(WORK INSTRUCTION): In the data below, find the line containing "(∀ b, State.reset.ledgerOf", then set down that line and every later line up to and including the line containing "State.reset.thermal.effective = .normal", exactly.

(ENTRIES SHOWN):
-- ==== Sys2Proof/Certificates/Slice0/Obligations.lean ====
section
/-! DEFINITION. The statements for the provers. -/

open Sys2Proof Sys2Proof.Machine

/-! ## The machine -/

/-- A step takes the command at the front of the queue, and is exec of it on the queue's rest.  With no command waiting only the
clock runs (the model's choice, notes/assumptions/2.md). -/
def Obligations.StepTakesTheFrontCommand : Prop :=
  (∀ c rest s, s.pending = c :: rest → step s = exec c { s with pending := rest })
    ∧ ∀ s, s.pending = [] → step s = .next { s with now := s.now + 1 }

/-- Every command answers a next state in every state, and leaves the commands that wait behind it as they are.  That a command
whose occasion does not hold leaves the part as it is (notes/assumptions/1.md), that no command stops the part
(notes/assumptions/23.md) and that POWER_ON keeps the commands that wait (notes/assumptions/22.md) are the model's choices. -/
def Obligations.EveryCommandAnswersANextState : Prop := ∀ c s, ∃ t, exec c s = .next t ∧ t.pending = s.pending

/-- POWER_ON leaves the part as after reset (R177), and what that is, block by block.  That the commands that wait are kept and that
contents not yet filled are undefined anew is the model's choice (notes/assumptions/22.md). -/
def Obligations.PowerOnGivesTheResetState : Prop :=
  (∀ s, ∃ t, exec .powerOn s = .next t ∧ State.reset.sameBut t [.cells, .pending] ∧ t.cells.words = []
    ∧ t.cells.corrections = State.reset.cells.corrections ∧ t.cells.filled = State.reset.cells.filled ∧ t.pending = s.pending)
    ∧ (∀ b, State.reset.ledgerOf b = {
        owed := 0, ahead := 0, pointer := 0, active := .g1, waiting := none, skip := false, sweeps := 0, breaches := 0 }
      ∧ State.reset.timer b = .stopped ∧ State.reset.bank b = { state := .filling, rotation := 0, claim := .noClaim }
      ∧ State.reset.cells.corrections[b] = 0 ∧ State.reset.faults.uncorrectable[b] = 0 ∧ State.reset.faults.breaches[b] = 0
      ∧ State.reset.hold.filled[b] = false)
    ∧ (State.reset.thermal.reading = none ∧ State.reset.thermal.sensed = .normal ∧ State.reset.thermal.effective = .normal
      ∧ State.reset.thermal.faulty = false)
    ∧ (∀ p, State.reset.port p = {
          link := .offline, session := .offline, sessionNumber := 0, cause := none, queue := [], silence := .off, good := 0,
          bad := 0, consecutiveBad := 0, refused := 0 }
      ∧ State.reset.noticesOf p = { queue := [], mask := 0, seq := 0, lostCount := 0, lost := false }
      ∧ State.reset.attn p = false)
    ∧ (∀ l, State.reset.lock l = { owner := none, waiters := [], lease := none, region := none, grants := 0 })
    ∧ (∀ w, State.reset.watch w = none)
    ∧ State.reset.settings = {
        granularity := .g1, tierPolicy := .auto, pullIn := true, lockLease := 0, proposalTimeout := 20, silenceLimit := 10 }
    ∧ State.reset.agreement.slot = none ∧ State.reset.agreement.serial = 0
    ∧ State.reset.faults.poison = [] ∧ State.reset.faults.overflow = false ∧ State.reset.faults.overflowCount = 0
    ∧ State.reset.hold.store = .init ∧ State.reset.hold.fillDone = false

/-- The state after power-on meets every law. -/
def Obligations.StateAfterPowerOnMeetsTheLaws : Prop :=
  State.reset.storeLaw ∧ State.reset.portLaw ∧ State.reset.ledgerLaw ∧ State.reset.breachLaw ∧ State.reset.lockLaw
    ∧ State.reset.lockSessions ∧ State.reset.noticeLaw ∧ State.reset.proposalLaw ∧ State.reset.poisonLaw ∧ State.reset.tierLaw

/-! ## What every step keeps -/

/-- The store stays inside its addresses (R1), and the port records stay lawful (R188, R192, R197).  That the store is a list of
words in canonical form, which it stays too, is the model's choice (notes/assumptions/25.md). -/
def Obligations.StepKeepsTheStoreAndThePorts : Prop := KeptByStep fun s => s.storeLaw ∧ s.portLaw

/-- The ledger law (R19, R20): owed and ahead at most 32 and never both above zero, the pointer aligned. -/
def Obligations.StepKeepsTheLedgerLaw : Prop := KeptByStep State.ledgerLaw

/-- The two breach counts of every bank hold the same value (R106). -/
def Obligations.StepKeepsTheBreachCountsEqual : Prop := KeptByStep State.breachLaw

/-- The lock laws (R109, R110, R112, R119): no word lies in the regions of two locks, a port waits in at most two lists and only
while ATTACHED, and an owner is ATTACHED or DRAINING. -/
def Obligations.StepKeepsTheLockLaw : Prop := KeptByStep fun s => s.lockLaw ∧ s.lockSessions

/-- The notice law (R140, R143). -/
def Obligations.StepKeepsTheNoticeLaw : Prop := KeptByStep State.noticeLaw

/-- The law of the proposal slot (R153). -/
def Obligations.StepKeepsTheProposalLaw : Prop := KeptByStep State.proposalLaw

/-- The law of the poison list (R94, R98): at most 16 entries, of pairwise different words, each with the bank of its word, and the
overflow flag set only while there is one. -/
def Obligations.StepKeepsThePoisonLaw : Prop := KeptByStep State.poisonLaw

/-- The effective tier stays the hotter of the sensed tier and the floor of the policy (R48). -/
def Obligations.StepKeepsTheTierLaw : Prop := KeptByStep State.tierLaw

/-! ## The board -/

/-- RESET_LINE_ASSERTION (R184, R17, R43, R52, R71): a pulse shorter than 10 µs has no effect, nor has an assertion of a line
that is asserted (the model's reading, notes/assumptions/14.md); an assertion ends every session, returns what the reset line
returns and frees every bank that is not in a refresh step, which completes; words, counts, the poison list and the tick timers
stay, and of a bank whose fill is abandoned each word is zeroed or as it was; the ledger stays where the timers are stopped and
is steered to G1 where they run, every claim served at once, before the freed banks are evaluated (the model's choice,
notes/assumptions/29.md); the effective tier is the sensed one. -/
def Obligations.ResetLineAssertionResetsTheBlocks : Prop :=
  ∀ heldNs s,
    (heldNs < 10000 ∨ s.hold.store = .reset → exec (.resetLineAssertion heldNs) s = .next s)
    ∧ (10000 ≤ heldNs → s.hold.store ≠ .reset → s.tierLaw → ∃ t, exec (.resetLineAssertion heldNs) s = .next t
        ∧ t.hold = { s.hold with store := .reset, filled := .replicate 8 false, reports := .replicate 8 .noReport, inFlight := [] }
        ∧ (∀ p, t.port p = PortRec.reset) ∧ (∀ l, t.lock l = LockRec.reset) ∧ (∀ w, t.watch w = none)
        ∧ (∀ p, t.noticesOf p = NoticeState.reset)
        ∧ t.agreement = { settings := Settings.reset, slot := none, serial := s.agreement.serial }
        ∧ t.thermal = { s.thermal with effective := s.thermal.sensed }
        ∧ (∀ b, t.ledgerOf b =
            let r := if s.timer b = .stopped then s.ledgerOf b else s.steeredTo b .g1
            if s.thermal.sensed = .cool ∧ s.thermal.effective ≠ .cool then { r with skip := false } else r)
        ∧ (∀ b, t.bank b = {
            rotation := 0, claim := if s.timer b = .stopped then (s.bank b).claim else t.claimOf b,
            state := match (s.bank b).state with
              | .refresh e => .refresh e
              | _ => if (t.bank b).claim = .noClaim then .idle
                else .refresh { firstQuad := (t.ledgerOf b).pointer, size := (t.ledgerOf b).active.step, granted := s.now } })
        ∧ t.cells.words = s.cells.words ∧ t.cells.corrections = s.cells.corrections ∧ t.cells.filled = s.cells.filled
        ∧ (∀ a, t.cells.word a = s.cells.word a ∨ (s.bank (bankOf a)).state = .filling ∧ t.cells.word a = freshWord 0)
        ∧ t.timers = s.timers ∧ t.faults = s.faults ∧ t.sent = s.sent ∧ t.now = s.now)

(OUTPUT):
    ∧ (∀ b, State.reset.ledgerOf b = {
        owed := 0, ahead := 0, pointer := 0, active := .g1, waiting := none, skip := false, sweeps := 0, breaches := 0 }
      ∧ State.reset.timer b = .stopped ∧ State.reset.bank b = { state := .filling, rotation := 0, claim := .noClaim }
      ∧ State.reset.cells.corrections[b] = 0 ∧ State.reset.faults.uncorrectable[b] = 0 ∧ State.reset.faults.breaches[b] = 0
      ∧ State.reset.hold.filled[b] = false)
    ∧ (State.reset.thermal.reading = none ∧ State.reset.thermal.sensed = .normal ∧ State.reset.thermal.effective = .normal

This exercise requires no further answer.